如何从csv读取字节对象? [英] How to read bytes object from csv?
问题描述
我已经使用 tweepy 将推文文本存储在使用 Python csv.writer(
) 的 csv 文件中,但是我必须在存储之前以 utf-8 对文本进行编码,否则 tweepy 会抛出一个奇怪的错误.
I have used tweepy to store the text of tweets in a csv file using Python csv.writer(
), but I had to encode the text in utf-8 before storing, otherwise tweepy throws a weird error.
现在,文本数据存储如下:
Now, the text data is stored like this:
"b'Lorem Ipsum\xc2\xa0Assignment '"
我尝试使用此代码对其进行解码(其他列中有更多数据,文本位于第 3 列):
I tried to decode this using this code (there is more data in other columns, text is in 3rd column):
with open('data.csv','rt',encoding='utf-8') as f:
reader = csv.reader(f,delimiter=',')
for row in reader:
print(row[3])
但是,它不会解码文本.我不能使用 .decode('utf-8')
作为 csv 阅读器读取数据作为字符串即 type(row[3])
是 'str'
并且我似乎无法将其转换为 bytes
,数据再次被编码!
But, it doesn't decode the text. I cannot use .decode('utf-8')
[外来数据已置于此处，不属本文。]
-- ==== Sys2Proof/Laws/KeepsRegs.lean ====
section
/-! SUPPORT. `Keeps` for the definitions of Machine/Regs.lean, one lemma for each. -/

set_option linter.all false
set_option Elab.async false
set_option maxRecDepth 4000
namespace Sys2Proof.Machine

variable {m : Part → Bool} {r : State}

theorem fillLatches_keeps (off : Nat) (s : State) (p_reply : m .reply = true) (hs : Keeps m r s) : Keeps m r (fillLatches off s) := by
  unfold fillLatches
  repeat' first | intro _ | (with_reducible first | assumption | apply ite_keeps | apply foldl_keeps) | (with_reducible apply State.keeps_mk <;> first | exact .inr ‹_› | exact .inl rfl | exact .inl ⟨rfl, rfl⟩ | exact .inl ⟨rfl, rfl, rfl⟩ | exact .inl ⟨rfl, rfl, rfl, rfl⟩ | exact .inl ⟨rfl, rfl, rfl, rfl, rfl⟩ | skip) | rfl | exact OtpLe.refl _ | split | (extract_lets; split) | (dsimp +zetaDelta only; split)

theorem clearCmd_keeps (o : Nat) (s : State) (p_rings : m .rings = true) (p_events : m .events = true) (p_winDrop : m .winDrop = true) (hs : Keeps m r s) : Keeps m r (clearCmd o s) := by
  unfold clearCmd
  repeat' first | intro _ | (with_reducible first | assumption | apply State.setCmdRing_keeps | apply ite_keeps | apply foldl_keeps) | split | (extract_lets; split) | (with_reducible apply State.keeps_mk <;> first | exact .inr ‹_› | exact .inl rfl | exact .inl ⟨rfl, rfl⟩ | exact .inl ⟨rfl, rfl, rfl⟩ | exact .inl ⟨rfl, rfl, rfl, rfl⟩ | exact .inl ⟨rfl, rfl, rfl, rfl, rfl⟩ | skip) | rfl | exact OtpLe.refl _ | split | (extract_lets; split) | (dsimp +zetaDelta only; split)

theorem clearWeb_keeps (o : Nat) (s : State) (p_web : m .web = true) (hs : Keeps m r s) : Keeps m r (clearWeb o s) := by
  unfold clearWeb
  repeat' first | intro _ | (with_reducible first | assumption | apply State.setChan_keeps | apply ite_keeps | apply foldl_keeps) | split | (extract_lets; split) | (with_reducible apply State.keeps_mk <;> first | exact .inr ‹_› | exact .inl rfl | exact .inl ⟨rfl, rfl⟩ | exact .inl ⟨rfl, rfl, rfl⟩ | exact .inl ⟨rfl, rfl, rfl, rfl⟩ | exact .inl ⟨rfl, rfl, rfl, rfl, rfl⟩ | skip) | rfl | exact OtpLe.refl _ | split | (extract_lets; split) | (dsimp +zetaDelta only; split)

theorem clearRollback_keeps (o : Nat) (s : State) (p_frames : m .frames = true) (hs : Keeps m r s) : Keeps m r (clearRollback o s) := by
  unfold clearRollback
  repeat' first | intro _ | (with_reducible first | assumption | apply State.withFrames_keeps | apply ite_keeps | apply foldl_keeps) | (with_reducible apply State.keeps_mk <;> first | exact .inr ‹_› | exact .inl rfl | exact .inl ⟨rfl, rfl⟩ | exact .inl ⟨rfl, rfl, rfl⟩ | exact .inl ⟨rfl, rfl, rfl, rfl⟩ | exact .inl ⟨rfl, rfl, rfl, rfl, rfl⟩ | skip) | rfl | exact OtpLe.refl _ | split | (extract_lets; split) | (dsimp +zetaDelta only; split)

theorem clearPrn_keeps (o : Nat) (s : State) (p_frames : m .frames = true) (p_prn : m .prn = true) (hs : Keeps m r s) : Keeps m r (clearPrn o s) := by
  unfold clearPrn
  repeat' first | intro _ | (with_reducible first | assumption | apply clearRollback_keeps | apply ite_keeps | apply foldl_keeps) | split | (extract_lets; split) | (with_reducible apply State.keeps_mk <;> first | exact .inr ‹_› | exact .inl rfl | exact .inl ⟨rfl, rfl⟩ | exact .inl ⟨rfl, rfl, rfl⟩ | exact .inl ⟨rfl, rfl, rfl, rfl⟩ | exact .inl ⟨rfl, rfl, rfl, rfl, rfl⟩ | skip) | rfl | exact OtpLe.refl _ | split | (extract_lets; split) | (dsimp +zetaDelta only; split)

theorem clearFire_keeps (o : Nat) (s : State) (p_fire : m .fire = true) (hs : Keeps m r s) : Keeps m r (clearFire o s) := by
  unfold clearFire
  repeat' first | intro _ | (with_reducible first | assumption | apply State.setFireBar_keeps | apply State.setFeeder_keeps | apply ite_keeps | apply foldl_keeps) | split | (extract_lets; split) | (with_reducible apply State.keeps_mk <;> first | exact .inr ‹_› | exact .inl rfl | exact .inl ⟨rfl, rfl⟩ | exact .inl ⟨rfl, rfl, rfl⟩ | exact .inl ⟨rfl, rfl, rfl, rfl⟩ | exact .inl ⟨rfl, rfl, rfl, rfl, rfl⟩ | skip) | rfl | exact OtpLe.refl _ | split | (extract_lets; split) | (dsimp +zetaDelta only; split)

theorem clearRein_keeps (o : Nat) (s : State) (p_rein : m .rein = true) (hs : Keeps m r s) : Keeps m r (clearRein o s) := by
  unfold clearRein
  repeat' first | intro _ | (with_reducible first | assumption | apply State.setLink_keeps | apply State.setNode_keeps | apply ite_keeps | apply foldl_keeps) | split | (extract_lets; split) | (with_reducible apply State.keeps_mk <;> first | exact .inr ‹_› | exact .inl rfl | exact .inl ⟨rfl, rfl⟩ | exact .inl ⟨rfl, rfl, rfl⟩ | exact .inl ⟨rfl, rfl, rfl, rfl⟩ | exact .inl ⟨rfl, rfl, rfl, rfl, rfl⟩ | skip) | rfl | exact OtpLe.refl _ | split | (extract_lets; split) | (dsimp +zetaDelta only; split)

theorem clearScan_keeps (o : Nat) (s : State) (p_frames : m .frames = true) (p_scan : m .scan = true) (hs : Keeps m r s) : Keeps m r (clearScan o s) := by
  unfold clearScan
  repeat' first | intro _ | (with_reducible first | assumption | apply State.withScan_keeps | apply State.setScanFeeder_keeps | apply clearRollback_keeps | apply ite_keeps | apply foldl_keeps) | split | (extract_lets; split) | (with_reducible apply State.keeps_mk <;> first | exact .inr ‹_› | exact .inl rfl | exact .inl ⟨rfl, rfl⟩ | exact .inl ⟨rfl, rfl, rfl⟩ | exact .inl ⟨rfl, rfl, rfl, rfl⟩ | exact .inl ⟨rfl, rfl, rfl, rfl, rfl⟩ | skip) | rfl | exact OtpLe.refl _ | split | (extract_lets; split) | (dsimp +zetaDelta only; split)

theorem clearCam_keeps (o : Nat) (s : State) (p_cam : m .cam = true) (hs : Keeps m r s) : Keeps m r (clearCam o s) := by
  unfold clearCam
  repeat' first | intro _ | (with_reducible first | assumption | apply State.setCamPort_keeps | apply State.setStream_keeps | apply State.setCtx_keeps | apply ite_keeps | apply foldl_keeps) | split | (extract_lets; split) | (with_reducible apply State.keeps_mk <;> first | exact .inr ‹_› | exact .inl rfl | exact .inl ⟨rfl, rfl⟩ | exact .inl ⟨rfl, rfl, rfl⟩ | exact .inl ⟨rfl, rfl, rfl, rfl⟩ | exact .inl ⟨rfl, rfl, rfl, rfl, rfl⟩ | skip) | rfl | exact OtpLe.refl _ | split | (extract_lets; split) | (dsimp +zetaDelta only; split)

theorem clearCal_keeps (o : Nat) (s : State) (p_cal : m .cal = true) (hs : Keeps m r s) : Keeps m r (clearCal o s) := by
  unfold clearCal
  repeat' first | intro _ | (with_reducible first | assumption | apply State.updCal_keeps | apply ite_keeps | apply foldl_keeps) | split | (extract_lets; split) | (with_reducible apply State.keeps_mk <;> first | exact .inr ‹_› | exact .inl rfl | exact .inl ⟨rfl, rfl⟩ | exact .inl ⟨rfl, rfl, rfl⟩ | exact .inl ⟨rfl, rfl, rfl, rfl⟩ | exact .inl ⟨rfl, rfl, rfl, rfl, rfl⟩ | skip) | rfl | exact OtpLe.refl _ | split | (extract_lets; split) | (dsimp +zetaDelta only; split)

theorem clearAxis_keeps (o : Nat) (s : State) (p_axis : m .axis = true) (hs : Keeps m r s) : Keeps m r (clearAxis o s) := by
  unfold clearAxis
  repeat' first | intro _ | (with_reducible first | assumption | apply State.withAxis_keeps | apply State.setAx_keeps | apply ite_keeps | apply foldl_keeps) | split | (extract_lets; split) | (with_reducible apply State.keeps_mk <;> first | exact .inr ‹_› | exact .inl rfl | exact .inl ⟨rfl, rfl⟩ | exact .inl ⟨rfl, rfl, rfl⟩ | exact .inl ⟨rfl, rfl, rfl, rfl⟩ | exact .inl ⟨rfl, rfl, rfl, rfl, rfl⟩ | skip) | rfl | exact OtpLe.refl _ | split | (extract_lets; split) | (dsimp +zetaDelta only; split)

theorem clearTime_keeps (o : Nat) (s : State) (p_time : m .time = true) (hs : Keeps m r s) : Keeps m r (clearTime o s) := by
  unfold clearTime
  repeat' first | intro _ | (with_reducible first | assumption | apply State.setPort_keeps | apply State.setTrig_keeps | apply State.setCap_keeps | apply State.withHitch_keeps | apply ite_keeps | apply foldl_keeps) | split | (extract_lets; split) | (with_reducible apply State.keeps_mk <;> first | exact .inr ‹_› | exact .inl rfl | exact .inl ⟨rfl, rfl⟩ | exact .inl ⟨rfl, rfl, rfl⟩ | exact .inl ⟨rfl, rfl, rfl, rfl⟩ | exact .inl ⟨rfl, rfl, rfl, rfl, rfl⟩ | skip) | rfl | exact OtpLe.refl _ | split | (extract_lets; split) | (dsimp +zetaDelta only; split)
as the csv reader reads data as strings i.e. type(row[3])
is 'str'
and I can't seem to convert it into bytes
, the data gets encoded once more!
如何解码文本数据?
这是来自 csv 文件的示例行:
Here's a sample line from the csv file:
67783591545656656999,3415844,1450443669.0,b'Virginia School District Closes After Backlash Over Arabic Assignment: The Augusta County school district in\xe2\x80\xa6 | @abcde',52,18
注意:如果解决方案是在编码过程中,请注意我无法再次下载整个数据.
Note: If the solution is in the encoding process, please note that I cannot afford to download the entire data again.
推荐答案
如果您的输入文件确实包含带有 Python 语法 b
前缀的字符串,一种解决方法(即使它不是真的要包含的 csv 数据的有效格式)将使用 Python 的 ast.literal_eval
函数@Ryan 提到了虽然我会以稍微不同的方式使用它,如下所示.
If your input file really contains strings with Python syntax b
prefixes on them, one way to workaround it (even though it's not really a valid format for csv data to contain) would be to use Python's ast.literal_eval
function @Ryan mentioned although I would use it in a slightly different way, as shown below.
这将提供一种安全的方式来解析文件中以 b
为前缀的字符串,表示它们是字节字符串.其余的将不变地通过.
This will provide a safe way to parse strings in the file which are prefixed with a b
indicating they are byte-strings. The rest will be passed through unchanged.
import ast
import csv
def _parse_bytes(field):
""" Convert string represented in Python byte-string literal b'' syntax into
a decoded character string - otherwise return it unchanged.
"""
result = field
try:
result = ast.literal_eval(field)
finally:
return result.decode() if isinstance(result, bytes) else field
def my_csv_reader(filename, /, **kwargs):
with open(filename, 'rt', newline='') as file:
for row in csv.reader(file, **kwargs):
yield [_parse_bytes(field) for field in row]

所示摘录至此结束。